LAWRENCE ELBAUM: Look, I think that, first of all, the frustrating lawyer answer is, it depends. Now that I got that one of my chest, look, boards always need to be prepared and on their toes. Well advised boards are working with investment banks in periods of peace to understand and measure their intrinsic value against their value in the markets and have a good understanding of what the company is worth and what the other opportunities are outside of their strategy.
And that way, when someone shows up, like Elon Musk or another unsolicited bidder, friendly or hostile, they can engage on a valuation discussion in real-time. The boards that get into trouble and therefore are subjected sometimes to proxy fights or public scrutiny are the ones that don't have a good handle on valuation that aren't working with the right team of financial and legal advisors to be able to do that valuation in real-time.
They get caught flat-footed. Sometimes their knee jerk reaction is to reject or not respond.

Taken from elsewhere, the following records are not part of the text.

-- ==== Sys2Proof/Tests/Slice0.lean ====
section
/-! SUPPORT. Tests/Slice0.lean: the model against words and values the spec writes out (95_test_vectors.md and the rules'
examples), and a witness for the hypotheses of every statement. -/

namespace Sys2Proof.Tests

open Sys2Proof.Machine

/-- The state a step or command answers, the reset state if it answers none. -/
def after : Result → State
  | .next t => t
  | _ => State.reset

/-- The last response of the state a step or command answers. -/
def lastRsp (r : Result) : Option RspWord := (after r).rspLog.getLast?

/-- The response to a command word presented in state `s`. -/
def rspTo (s : State) (w : CmdWord) : Option RspWord := lastRsp (step (s.present w))

/-- All of CFG_REF, seeds and prefixes written, generator at the seeds (R9, R175). -/
def ready : State :=
  { State.reset with
    tap := cfgRef.tap, clk := cfgRef.clk, seed := ⟨0x55555, 0x000539, 0x123456⟩, lfsr := ⟨0x55555, 0x000539, 0x123456⟩,
    gv := true, ct := 0x70EEB4, kp := 0x486921, vtap := ⟨true, true, true⟩, vclk := ⟨true, true, true⟩,
    vseed := ⟨true, true, true⟩, vct := true, vkp := true }

/-- The document's scenario (V20): X and Z all zero, ciphertext made with candidate 5. -/
def scenario : State := { ready with seed := ⟨0, 0, 0⟩, vseed := ⟨true, false, true⟩, ct := 0x086921, kp := 0x486921 }

/-! ### WellFormed: an ill-formed term for each check -/

theorem test_wellFormed_setclkX : (Instr.setclkX 32).wellFormed = false ∧ (Instr.setclkX 31).wellFormed = true := by decide
theorem test_wellFormed_setclkY : (Instr.setclkY 32).wellFormed = false ∧ (Instr.setclkY 31).wellFormed = true := by decide
theorem test_wellFormed_setclkZ : (Instr.setclkZ 32).wellFormed = false ∧ (Instr.setclkZ 31).wellFormed = true := by decide

/-! ### Decode: every row, a word written out from R77 -/

theorem test_decode_settap : decode 0x10000027 = .ok (.settapX 0x27) ∧ decode 0x14000003 = .ok (.settapY 0x3) ∧
    decode 0x18008007 = .ok (.settapZ 0x8007) := by decide
theorem test_decode_setclk : decode 0x20000013 = .ok (.setclkX 19) ∧ decode 0x2400000A = .ok (.setclkY 10) ∧
    decode 0x2800001F = .ok (.setclkZ 31) := by decide
theorem test_decode_seed : decode 0x30055555 = .ok (.seedX 0x55555) ∧ decode 0x3407FFFF = .ok (.seedY 0x07FFFF) ∧
    decode 0x38123456 = .ok (.seedZ 0x123456) := by decide
theorem test_decode_run : decode 0x00000000 = .ok .nop ∧ decode 0x40000000 = .ok .init ∧ decode 0x50000000 = .ok .step ∧
    decode 0x60000000 = .ok (.crypt false) ∧ decode 0x60000001 = .ok (.crypt true) := by decide
theorem test_decode_search : decode 0x7070EEB4 = .ok (.setct 0x70EEB4) ∧ decode 0x80486921 = .ok (.setkp 0x486921) ∧
    decode 0x90000000 = .ok .search := by decide
theorem test_decode_read_plain : decode 0xA0000000 = .ok .rdStatus ∧ decode 0xA0000001 = .ok .rdRes ∧
    decode 0xA0000006 = .ok .rdCt ∧ decode 0xA0000007 = .ok .rdKp := by decide
theorem test_decode_read_tap_clk : decode 0xA0000002 = .ok .rdTapX ∧ decode 0xA4000002 = .ok .rdTapY ∧
    decode 0xA8000002 = .ok .rdTapZ ∧ decode 0xA0000003 = .ok .rdClkX ∧ decode 0xA4000003 = .ok .rdClkY ∧
    decode 0xA8000003 = .ok .rdClkZ := by decide
theorem test_decode_read_seed_lfsr : decode 0xA0000004 = .ok .rdSeedX ∧ decode 0xA4000004 = .ok .rdSeedY ∧
    decode 0xA8000004 = .ok .rdSeedZ ∧ decode 0xA0000005 = .ok .rdLfsrX ∧ decode 0xA4000005 = .ok .rdLfsrY ∧
    decode 0xA8000005 = .ok .rdLfsrZ := by decide
/-- The illegal words of V29. -/
theorem test_decode_illegal : ([0x00000001, 0xB0000000, 0xF0000000, 0x1C000001, 0x2C000000, 0x10080000, 0x34400000,
    0x20000020, 0x41000000, 0x60000002, 0xA0000008, 0xA4000000] : List CmdWord).all
      (fun w => match decode w with | .error .noRow => true | .ok _ => false) = true := by decide
theorem test_decodeTableWord : decodeTableWord 32 0x14000003 = some (.settapY 3) ∧ decodeTableWord 32 0xB0000000 = none := by
  decide
/-- The rows' mnemonics are those the instructions carry. -/
theorem test_encode_words : encode (.settapZ 0x8007) = 0x18008007 ∧ encode (.setclkZ 10) = 0x2800000A ∧
    encode (.crypt true) = 0x60000001 ∧ encode .rdLfsrY = 0xA4000005 := by decide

And those boards can get into trouble. So having that team involved in peacetime in advance is quite important. That way, when someone does ring the bell, the board knows exactly where the bat phone call needs to go to.
JULIE HYMAN: And Lawrence, I'm going to put you on the spot again and ask you a sort of general question, which is, by and large, I mean, Brian and I talk about boards all the time that don't seem to be doing what they should be. In your experience, have things gotten better or gotten worse, stayed the same in terms of board sort of oversight and due diligence?
LAWRENCE ELBAUM: Well, again, it depends.
JULIE HYMAN: It depends.
LAWRENCE ELBAUM: Well advised boards are asking questions, asking the tough questions, and then questioning the answers. The process starts the day after a company's annual meeting. You have so much data as a board. You have your annual meeting results on directors, on compensation, on other proposals that are put before shareholders. You have proxy advisory firm reports that are a good barometer for your shareholder base from ISS and Glass Lewis.
And a board can analyze all that data, starting before they go on vacation over the summer. They could start that analysis and then kick off in the fall doing what they need to do to implement the feedback that they've been getting. I find that more boards are interested before the summers, right after those annual meetings, and starting to process that data so that they can proactively incorporate shareholder feedback and get ready for the next proxy season.
The boards that really wait several months to look at that feedback or don't look at that feedback at all until they get the letter from an activist, those are the ones that are the most vulnerable. And those are the ones that find themselves reaching out to institutional shareholders when they need their votes in a time of crisis, as opposed to reaching out to them in a time of peace where they can cultivate a relationship that will probably lead to a better voting outcome in the future. So it really is split 50-50. I think more boards are aware that they're getting feedback and that shareholders are being more critical of their oversight function. It just depends on which board you get.
BRIAN SOZZI: So very true. Lawrence Elbaum, Vinson & Elkins co-head of shareholder activism, good to see you this morning.